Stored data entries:

-- ==== Sys2Proof/Laws/State.lean ====
section
/-!
SUPPORT. What each update of the state leaves, field by field, and what it finds afterwards.
-/

namespace Sys2Proof.Machine

open Sys2Proof

/-! ## `State.modTeam` -/

@[simp] theorem State.modTeam_tick (s : State) (t : TeamId) (f : Team → Team) : (s.modTeam t f).tick = s.tick := rfl
@[simp] theorem State.modTeam_clock (s : State) (t : TeamId) (f : Team → Team) : (s.modTeam t f).clock = s.clock := rfl
@[simp] theorem State.modTeam_now (s : State) (t : TeamId) (f : Team → Team) : (s.modTeam t f).now = s.now := rfl
@[simp] theorem State.modTeam_frozen (s : State) (t : TeamId) (f : Team → Team) : (s.modTeam t f).frozen = s.frozen := rfl
@[simp] theorem State.modTeam_boot (s : State) (t : TeamId) (f : Team → Team) : (s.modTeam t f).boot = s.boot := rfl
@[simp] theorem State.modTeam_restricted (s : State) (t : TeamId) (f : Team → Team) : (s.modTeam t f).restricted = s.restricted := rfl
@[simp] theorem State.modTeam_devNum (s : State) (t : TeamId) (f : Team → Team) : (s.modTeam t f).devNum = s.devNum := rfl
@[simp] theorem State.modTeam_inputs (s : State) (t : TeamId) (f : Team → Team) : (s.modTeam t f).inputs = s.inputs := rfl
@[simp] theorem State.modTeam_focus (s : State) (t : TeamId) (f : Team → Team) : (s.modTeam t f).focus = s.focus := rfl
@[simp] theorem State.modTeam_runs (s : State) (t : TeamId) (f : Team → Team) : (s.modTeam t f).runs = s.runs := rfl
@[simp] theorem State.modTeam_mem (s : State) (t : TeamId) (f : Team → Team) : (s.modTeam t f).mem = s.mem := rfl
@[simp] theorem State.modTeam_poisoned (s : State) (t : TeamId) (f : Team → Team) : (s.modTeam t f).poisoned = s.poisoned := rfl
@[simp] theorem State.modTeam_corrected (s : State) (t : TeamId) (f : Team → Team) : (s.modTeam t f).corrected = s.corrected := rfl
@[simp] theorem State.modTeam_owners (s : State) (t : TeamId) (f : Team → Team) : (s.modTeam t f).owners = s.owners := rfl
@[simp] theorem State.modTeam_sigs (s : State) (t : TeamId) (f : Team → Team) : (s.modTeam t f).sigs = s.sigs := rfl
@[simp] theorem State.modTeam_l1 (s : State) (t : TeamId) (f : Team → Team) : (s.modTeam t f).l1 = s.l1 := rfl
@[simp] theorem State.modTeam_ccache (s : State) (t : TeamId) (f : Team → Team) : (s.modTeam t f).ccache = s.ccache := rfl
@[simp] theorem State.modTeam_tlb (s : State) (t : TeamId) (f : Team → Team) : (s.modTeam t f).tlb = s.tlb := rfl
@[simp] theorem State.modTeam_jobs (s : State) (t : TeamId) (f : Team → Team) : (s.modTeam t f).jobs = s.jobs := rfl
@[simp] theorem State.modTeam_nextJob (s : State) (t : TeamId) (f : Team → Team) : (s.modTeam t f).nextJob = s.nextJob := rfl
@[simp] theorem State.modTeam_draws (s : State) (t : TeamId) (f : Team → Team) : (s.modTeam t f).draws = s.draws := rfl
@[simp] theorem State.modTeam_acc (s : State) (t : TeamId) (f : Team → Team) : (s.modTeam t f).acc = s.acc := rfl
@[simp] theorem State.modTeam_contexts (s : State) (t : TeamId) (f : Team → Team) : (s.modTeam t f).contexts = s.contexts := rfl
@[simp] theorem State.modTeam_turn (s : State) (t : TeamId) (f : Team → Team) : (s.modTeam t f).turn = s.turn := rfl
@[simp] theorem State.modTeam_savedCtx (s : State) (t : TeamId) (f : Team → Team) : (s.modTeam t f).savedCtx = s.savedCtx := rfl
@[simp] theorem State.modTeam_cmds (s : State) (t : TeamId) (f : Team → Team) : (s.modTeam t f).cmds = s.cmds := rfl
@[simp] theorem State.modTeam_nextCmd (s : State) (t : TeamId) (f : Team → Team) : (s.modTeam t f).nextCmd = s.nextCmd := rfl
@[simp] theorem State.modTeam_bins (s : State) (t : TeamId) (f : Team → Team) : (s.modTeam t f).bins = s.bins := rfl
@[simp] theorem State.modTeam_belfry (s : State) (t : TeamId) (f : Team → Team) : (s.modTeam t f).belfry = s.belfry := rfl
@[simp] theorem State.modTeam_pins (s : State) (t : TeamId) (f : Team → Team) : (s.modTeam t f).pins = s.pins := rfl
@[simp] theorem State.modTeam_handles (s : State) (t : TeamId) (f : Team → Team) : (s.modTeam t f).handles = s.handles := rfl
@[simp] theorem State.modTeam_counters (s : State) (t : TeamId) (f : Team → Team) : (s.modTeam t f).counters = s.counters := rfl
@[simp] theorem State.modTeam_slots (s : State) (t : TeamId) (f : Team → Team) : (s.modTeam t f).slots = s.slots := rfl
@[simp] theorem State.modTeam_lastVf (s : State) (t : TeamId) (f : Team → Team) : (s.modTeam t f).lastVf = s.lastVf := rfl
@[simp] theorem State.modTeam_sliceAt (s : State) (t : TeamId) (f : Team → Team) : (s.modTeam t f).sliceAt = s.sliceAt := rfl
@[simp] theorem State.modTeam_served (s : State) (t : TeamId) (f : Team → Team) : (s.modTeam t f).served = s.served := rfl
@[simp] theorem State.modTeam_asked (s : State) (t : TeamId) (f : Team → Team) : (s.modTeam t f).asked = s.asked := rfl
@[simp] theorem State.modTeam_tickets (s : State) (t : TeamId) (f : Team → Team) : (s.modTeam t f).tickets = s.tickets := rfl
@[simp] theorem State.modTeam_nextTicket (s : State) (t : TeamId) (f : Team → Team) : (s.modTeam t f).nextTicket = s.nextTicket := rfl
@[simp] theorem State.modTeam_held (s : State) (t : TeamId) (f : Team → Team) : (s.modTeam t f).held = s.held := rfl
@[simp] theorem State.modTeam_remotes (s : State) (t : TeamId) (f : Team → Team) : (s.modTeam t f).remotes = s.remotes := rfl
@[simp] theorem State.modTeam_vfs (s : State) (t : TeamId) (f : Team → Team) : (s.modTeam t f).vfs = s.vfs := rfl
@[simp] theorem State.modTeam_parts (s : State) (t : TeamId) (f : Team → Team) : (s.modTeam t f).parts = s.parts := rfl
@[simp] theorem State.modTeam_banks (s : State) (t : TeamId) (f : Team → Team) : (s.modTeam t f).banks = s.banks := rfl
@[simp] theorem State.modTeam_perf (s : State) (t : TeamId) (f : Team → Team) : (s.modTeam t f).perf = s.perf := rfl
@[simp] theorem State.modTeam_kbudget (s : State) (t : TeamId) (f : Team → Team) : (s.modTeam t f).kbudget = s.kbudget := rfl
@[simp] theorem State.modTeam_grantsW (s : State) (t : TeamId) (f : Team → Team) : (s.modTeam t f).grantsW = s.grantsW := rfl
@[simp] theorem State.modTeam_periodAt (s : State) (t : TeamId) (f : Team → Team) : (s.modTeam t f).periodAt = s.periodAt := rfl
@[simp] theorem State.modTeam_mgrid (s : State) (t : TeamId) (f : Team → Team) : (s.modTeam t f).mgrid = s.mgrid := rfl
@[simp] theorem State.modTeam_digest (s : State) (t : TeamId) (f : Team → Team) : (s.modTeam t f).digest = s.digest := rfl
@[simp] theorem State.modTeam_log (s : State) (t : TeamId) (f : Team → Team) : (s.modTeam t f).log = s.log := rfl
@[simp] theorem State.modTeam_digestAtBoot (s : State) (t : TeamId) (f : Team → Team) : (s.modTeam t f).digestAtBoot = s.digestAtBoot := rfl
@[simp] theorem State.modTeam_bootLeaf (s : State) (t : TeamId) (f : Team → Team) : (s.modTeam t f).bootLeaf = s.bootLeaf := rfl
@[simp] theorem State.modTeam_attested (s : State) (t : TeamId) (f : Team → Team) : (s.modTeam t f).attested = s.attested := rfl
@[simp] theorem State.modTeam_idLeaves (s : State) (t : TeamId) (f : Team → Team) : (s.modTeam t f).idLeaves = s.idLeaves := rfl
@[simp] theorem State.modTeam_quoteLeaf (s : State) (t : TeamId) (f : Team → Team) : (s.modTeam t f).quoteLeaf = s.quoteLeaf := rfl
@[simp] theorem State.modTeam_quotes (s : State) (t : TeamId) (f : Team → Team) : (s.modTeam t f).quotes = s.quotes := rfl
@[simp] theorem State.modTeam_dropped (s : State) (t : TeamId) (f : Team → Team) : (s.modTeam t f).dropped = s.dropped := rfl
@[simp] theorem State.modTeam_resp (s : State) (t : TeamId) (f : Team → Team) : (s.modTeam t f).resp = s.resp := rfl
@[simp] theorem State.modTeam_readData (s : State) (t : TeamId) (f : Team → Team) : (s.modTeam t f).readData = s.readData := rfl
@[simp] theorem State.modTeam_ir (s : State) (t : TeamId) (f : Team → Team) : (s.modTeam t f).ir = s.ir := rfl
@[simp] theorem State.modTeam_tdo (s : State) (t : TeamId) (f : Team → Team) : (s.modTeam t f).tdo = s.tdo := rfl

Problem to solve: Beginning with the line that holds "s.quotes := rfl", restate word for word every line down to the end of the data, and only those lines.

Solution:
@[simp] theorem State.modTeam_quotes (s : State) (t : TeamId) (f : Team → Team) : (s.modTeam t f).quotes = s.quotes := rfl
@[simp] theorem State.modTeam_dropped (s : State) (t : TeamId) (f : Team → Team) : (s.modTeam t f).dropped = s.dropped := rfl
@[simp] theorem State.modTeam_resp (s : State) (t : TeamId) (f : Team → Team) : (s.modTeam t f).resp = s.resp := rfl
@[simp] theorem State.modTeam_readData (s : State) (t : TeamId) (f : Team → Team) : (s.modTeam t f).readData = s.readData := rfl
@[simp] theorem State.modTeam_ir (s : State) (t : TeamId) (f : Team → Team) : (s.modTeam t f).ir = s.ir := rfl
@[simp] theorem State.modTeam_tdo (s : State) (t : TeamId) (f : Team → Team) : (s.modTeam t f).tdo = s.tdo := rfl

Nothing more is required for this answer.